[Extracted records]
@[simp] theorem State.setCr4_regs (s : State) (v : W32) : (s.setCr4 v).regs = s.regs := rfl
@[simp] theorem State.setCr4_pc (s : State) (v : W32) : (s.setCr4 v).pc = s.pc := rfl
@[simp] theorem State.setCr4_cc (s : State) (v : W32) : (s.setCr4 v).cc = s.cc := rfl
@[simp] theorem State.setCr4_df (s : State) (v : W32) : (s.setCr4 v).df = s.df := rfl
@[simp] theorem State.setCr4_eflagsSys (s : State) (v : W32) : (s.setCr4 v).eflagsSys = s.eflagsSys := rfl
@[simp] theorem State.setCr4_cr0 (s : State) (v : W32) : (s.setCr4 v).cr0 = s.cr0 := rfl
@[simp] theorem State.setCr4_cr2 (s : State) (v : W32) : (s.setCr4 v).cr2 = s.cr2 := rfl
@[simp] theorem State.setCr4_cr3 (s : State) (v : W32) : (s.setCr4 v).cr3 = s.cr3 := rfl
@[simp] theorem State.setCr4_cr4 (s : State) (v : W32) : (s.setCr4 v).cr4 = v := rfl
@[simp] theorem State.setCr4_cpl (s : State) (v : W32) : (s.setCr4 v).cpl = s.cpl := rfl
@[simp] theorem State.setCr4_segs (s : State) (v : W32) : (s.setCr4 v).segs = s.segs := rfl
@[simp] theorem State.setCr4_gdtr (s : State) (v : W32) : (s.setCr4 v).gdtr = s.gdtr := rfl
@[simp] theorem State.setCr4_idtr (s : State) (v : W32) : (s.setCr4 v).idtr = s.idtr := rfl
@[simp] theorem State.setCr4_tlb (s : State) (v : W32) : (s.setCr4 v).tlb = s.tlb := rfl
@[simp] theorem State.setCr4_tlbList (s : State) (v : W32) : (s.setCr4 v).tlbList = s.tlbList := rfl
@[simp] theorem State.setCr4_halted (s : State) (v : W32) : (s.setCr4 v).halted = s.halted := rfl
@[simp] theorem State.setCr4_pendingVector (s : State) (v : W32) : (s.setCr4 v).pendingVector = s.pendingVector := rfl
@[simp] theorem State.setCr4_cycleCount (s : State) (v : W32) : (s.setCr4 v).cycleCount = s.cycleCount := rfl
@[simp] theorem State.setCr4_aborted (s : State) (v : W32) : (s.setCr4 v).aborted = s.aborted := rfl
@[simp] theorem State.setCr4_mem (s : State) (v : W32) : (s.setCr4 v).mem = s.mem := rfl
@[simp] theorem State.setCr4_dec (s : State) (v : W32) : (s.setCr4 v).dec = s.dec := rfl
@[simp] theorem State.setCr4_memSize (s : State) (v : W32) : (s.setCr4 v).memSize = s.memSize := rfl
@[simp] theorem State.setCr4_irqLine (s : State) (v : W32) : (s.setCr4 v).irqLine = s.irqLine := rfl
@[simp] theorem State.setCr4_ports (s : State) (v : W32) : (s.setCr4 v).ports = s.ports := rfl
@[simp] theorem State.setCr4_history (s : State) (v : W32) : (s.setCr4 v).history = s.history := rfl
@[simp] theorem State.setCr4_stepFaulted (s : State) (v : W32) : (s.setCr4 v).stepFaulted = s.stepFaulted := rfl

@[simp] theorem State.setCpl_regs (s : State) (n : BitVec 2) : (s.setCpl n).regs = s.regs := rfl
@[simp] theorem State.setCpl_pc (s : State) (n : BitVec 2) : (s.setCpl n).pc = s.pc := rfl
@[simp] theorem State.setCpl_cc (s : State) (n : BitVec 2) : (s.setCpl n).cc = s.cc := rfl
@[simp] theorem State.setCpl_df (s : State) (n : BitVec 2) : (s.setCpl n).df = s.df := rfl
@[simp] theorem State.setCpl_eflagsSys (s : State) (n : BitVec 2) : (s.setCpl n).eflagsSys = s.eflagsSys := rfl
@[simp] theorem State.setCpl_cr0 (s : State) (n : BitVec 2) : (s.setCpl n).cr0 = s.cr0 := rfl
@[simp] theorem State.setCpl_cr2 (s : State) (n : BitVec 2) : (s.setCpl n).cr2 = s.cr2 := rfl
@[simp] theorem State.setCpl_cr3 (s : State) (n : BitVec 2) : (s.setCpl n).cr3 = s.cr3 := rfl
@[simp] theorem State.setCpl_cr4 (s : State) (n : BitVec 2) : (s.setCpl n).cr4 = s.cr4 := rfl
@[simp] theorem State.setCpl_cpl (s : State) (n : BitVec 2) : (s.setCpl n).cpl = n := rfl
@[simp] theorem State.setCpl_segs (s : State) (n : BitVec 2) : (s.setCpl n).segs = s.segs := rfl
@[simp] theorem State.setCpl_gdtr (s : State) (n : BitVec 2) : (s.setCpl n).gdtr = s.gdtr := rfl
@[simp] theorem State.setCpl_idtr (s : State) (n : BitVec 2) : (s.setCpl n).idtr = s.idtr := rfl
@[simp] theorem State.setCpl_tlb (s : State) (n : BitVec 2) : (s.setCpl n).tlb = s.tlb := rfl
@[simp] theorem State.setCpl_tlbList (s : State) (n : BitVec 2) : (s.setCpl n).tlbList = s.tlbList := rfl
@[simp] theorem State.setCpl_halted (s : State) (n : BitVec 2) : (s.setCpl n).halted = s.halted := rfl
@[simp] theorem State.setCpl_pendingVector (s : State) (n : BitVec 2) : (s.setCpl n).pendingVector = s.pendingVector := rfl
@[simp] theorem State.setCpl_cycleCount (s : State) (n : BitVec 2) : (s.setCpl n).cycleCount = s.cycleCount := rfl
@[simp] theorem State.setCpl_aborted (s : State) (n : BitVec 2) : (s.setCpl n).aborted = s.aborted := rfl
@[simp] theorem State.setCpl_mem (s : State) (n : BitVec 2) : (s.setCpl n).mem = s.mem := rfl
@[simp] theorem State.setCpl_dec (s : State) (n : BitVec 2) : (s.setCpl n).dec = s.dec := rfl
@[simp] theorem State.setCpl_memSize (s : State) (n : BitVec 2) : (s.setCpl n).memSize = s.memSize := rfl
@[simp] theorem State.setCpl_irqLine (s : State) (n : BitVec 2) : (s.setCpl n).irqLine = s.irqLine := rfl
@[simp] theorem State.setCpl_ports (s : State) (n : BitVec 2) : (s.setCpl n).ports = s.ports := rfl
@[simp] theorem State.setCpl_history (s : State) (n : BitVec 2) : (s.setCpl n).history = s.history := rfl
@[simp] theorem State.setCpl_stepFaulted (s : State) (n : BitVec 2) : (s.setCpl n).stepFaulted = s.stepFaulted := rfl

# [Assignment]
Search the data above for the word "regs", then gather each line in which it appears.

# [Task response]
@[simp] theorem State.setCr4_regs (s : State) (v : W32) : (s.setCr4 v).regs = s.regs := rfl
@[simp] theorem State.setCpl_regs (s : State) (n : BitVec 2) : (s.setCpl n).regs = s.regs := rfl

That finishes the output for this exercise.